I have FNMA and JPMorgan as parties represented by single atty who went missing at status conf today
How do you draw the lines on atty-client privilege?
They were all acting in an informal partnership relationship (conspiracy) to enact a scheme of grand theft (home equity) and larceny (atty fees, svc fees, etc) by inducing me to default by refusing to supply a copy of my promissory note when legally demanded.
Notice how I used all those criminal activity words without using the 'f' word?
It helps to have prima fascia evidence of felonies (false filing at County Recorder)
DISCOVERY - 'TRADE SECRETS'
The information is subject to reasonable efforts to keep it secret. The owner of a trade secret must make reasonable efforts to keep the information secret. What is reasonable is determined by a cost-benefit analysis that varies from case to case
To use the Coke example one last time, the company certainly takes reasonable efforts to keep the formula secret.

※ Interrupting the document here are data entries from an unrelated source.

-- ==== Sys2Proof/Machine/Ops.lean ====
section
/-! DEFINITION. The shared operations: access to slots, tiles and dies, ST fields, wakes, parks, taking a trap and returning
from one, commit, register fills, error records, and sending messages. -/

namespace Sys2Proof.Machine
open Sys2Proof

abbrev Out := Host.Outcome State Fault Refusal

/-! ### Places -/

/-- The tile with key t = vd * 256 + tile. -/
def State.tile (s : State) (t : Nat) : Tile := mget Tile.reset s.tiles t
def State.setTile (s : State) (t : Nat) (v : Tile) : State := { s with tiles := mput s.tiles t v }
def State.modTile (s : State) (t : Nat) (f : Tile → Tile) : State := s.setTile t (f (s.tile t))

/-- Slot k of a tile; slot 7 exists from reset (R145). -/
def Tile.slot (T : Tile) (k : Nat) : Slot := mget (if k = 7 then Slot.idle7 else {}) T.slots k
def Tile.setSlot (T : Tile) (k : Nat) (v : Slot) : Tile := { T with slots := mput T.slots k v }

def State.slot (s : State) (t k : Nat) : Slot := (s.tile t).slot k
def State.setSlot (s : State) (t k : Nat) (v : Slot) : State := s.setTile t ((s.tile t).setSlot k v)
def State.modSlot (s : State) (t k : Nat) (f : Slot → Slot) : State := s.setSlot t k (f (s.slot t k))

/-- The issuing thread. -/
def State.th (s : State) : Slot := s.slot s.cur.1 s.cur.2
def State.modTh (s : State) (f : Slot → Slot) : State := s.modSlot s.cur.1 s.cur.2 f

def Die.reset (vd : Nat) : Die := if vd < 8 then Die.resetCompute else Die.resetIo
def State.die (s : State) (vd : Nat) : Die := mget (Die.reset vd) s.dies vd
def State.setDie (s : State) (vd : Nat) (v : Die) : State := { s with dies := mput s.dies vd v }
def State.modDie (s : State) (vd : Nat) (f : Die → Die) : State := s.setDie vd (f (s.die vd))

/-- The compute die of a tile key. -/
def vdOf (t : Nat) : Nat := t / 256

/-- EID of die vd's endpoint n (R111). -/
def State.eid (s : State) (vd n : Nat) : Nat := s.pkg * 4096 + vd * 256 + n
def State.tileEid (s : State) (t : Nat) : Nat := s.pkg * 4096 + t
/-- Context name of a slot (R143). -/
def State.ctxName (s : State) (t k : Nat) : Nat := s.pkg * 2 ^ 15 + t * 8 + k
def eidPkg (e : Nat) : Nat := e / 4096
def eidVd (e : Nat) : Nat := e / 256 % 16
/-- The tile key an EID of this package names. -/
def eidTile (e : Nat) : Nat := e % 4096
def ctxPkg (c : Nat) : Nat := c / 2 ^ 15
def ctxTile (c : Nat) : Nat := c / 8 % 4096
def ctxSlot (c : Nat) : Nat := c % 8
def isComputeTile (t : Nat) : Bool := t < 1024

/-! ### ST fields (R167) -/

def stPP (w : Word) : Bool := wbit w 0
def stSAT (w : Word) : Bool := wbit w 1
def stFTZ (w : Word) : Bool := wbit w 2
def stRM (w : Word) : Nat := wfld w 3 3
def stPL (w : Word) : Nat := wfld w 11 2
def stTE (w : Word) : Bool := wbit w 13
def stINH (w : Word) : Bool := wbit w 14
def stPARK (w : Word) : Nat := wfld w 24 8
def stSetPARK (w : Word) (n : Nat) : Word := wput w 24 8 n
def stSetPL (w : Word) (n : Nat) : Word := wput w 11 2 n

/-- A value as ST and PFX hold it: their reserved bits are zero, and RM has no codes 6 and 7 (R167, R168). -/
def stBits (w : Word) : Word := if 6 ≤ wfld w 3 3 then w &&& 0xFF00FFC7 else w &&& 0xFF00FFFF
def pfxBits (w : Word) : Word := w &&& 0x1FFFF

/-- Sticky flags as ST bits (R167). -/
def fNX : Word := 0x40
def fUF : Word := 0x80
def fOF : Word := 0x100
def fDZ : Word := 0x200
def fNV : Word := 0x400

/-! ### Park reasons (R327) and trap codes (R323) -/

def pPAGE : Nat := 1
def pTABLE : Nat := 2
def pMIGRATE : Nat := 3
def pWALKWAIT : Nat := 4
def pGUARDWAIT : Nat := 5
def pSYNCREAD : Nat := 6
def pBARRIER : Nat := 7
def pENGINE : Nat := 8
def pPOWER : Nat := 9
def pVISITOR : Nat := 10
def pPARK : Nat := 11
def pKILLED : Nat := 12

def tILL : Nat := 1
def tPRIV : Nat := 2
def tSEG : Nat := 3
def tEMPTYREAD : Nat := 4
def tALIGN : Nat := 5
def tRANGE : Nat := 6
def tMCHK : Nat := 7
def tTIMER : Nat := 8
def tBREAK : Nat := 9
def tTRAP : Nat := 10

/-! ### Pool and timers -/

def evT (i : Instr) (t : Nat) : Ev := ⟨i, { t := t }⟩
def evTK (i : Instr) (t k : Nat) : Ev := ⟨i, { t := t, k := k }⟩
def evTKN (i : Instr) (t k n : Nat) : Ev := ⟨i, { t := t, k := k, n := n }⟩
def evM (i : Instr) (m : Msg) : Ev := ⟨i, { msg := m }⟩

As noted above, it keeps the formula locked in a vault, and only a few executives know it.
OK, with this in mind, the question then becomes, did a group of employees in he company claiming trade secret
have free and open access to said data. How was this access SECURED and Safe GUARDED?
i.e. If 387 employees on Bob's Bank could access the data, openly and freely, then it CANNOT be claimed as Trade
Secret. Also, if the data is merely usual and NOT unique data in the course of business it has NO TRADE SECRET VALUE.
The information must confer a competitive advantage. If all it is is ledger entries on your loan , then it does NOT "confer a competetive advantage"
You challenge the "trade secret"claim by demanding that they disclose HOW the data gives them a competitive
advantage, AND what * reasonable efforts to keep it secret
Identity of an investor is not a trade secret.
been there done that with Motion for In Camera Inspection of Trade Secret Docs
Inspection is one thing. You must CHALLENGE the claim. YOU must claim that the material is NOT trade secret, and cite the definitions of trade secrets in state law.
The main goal of trade secrets law is to provide a way for businesses to capitalize on their unique practices or
knowledge created through their time and effort
Thx Randye - good timing. Would FNMA be considered unique?
well how can they consider it unique when the entire finance industry used it as standard procedure
What is *unique* in that process Phred?
WK answered already. Banks have private MBS that use same procedures.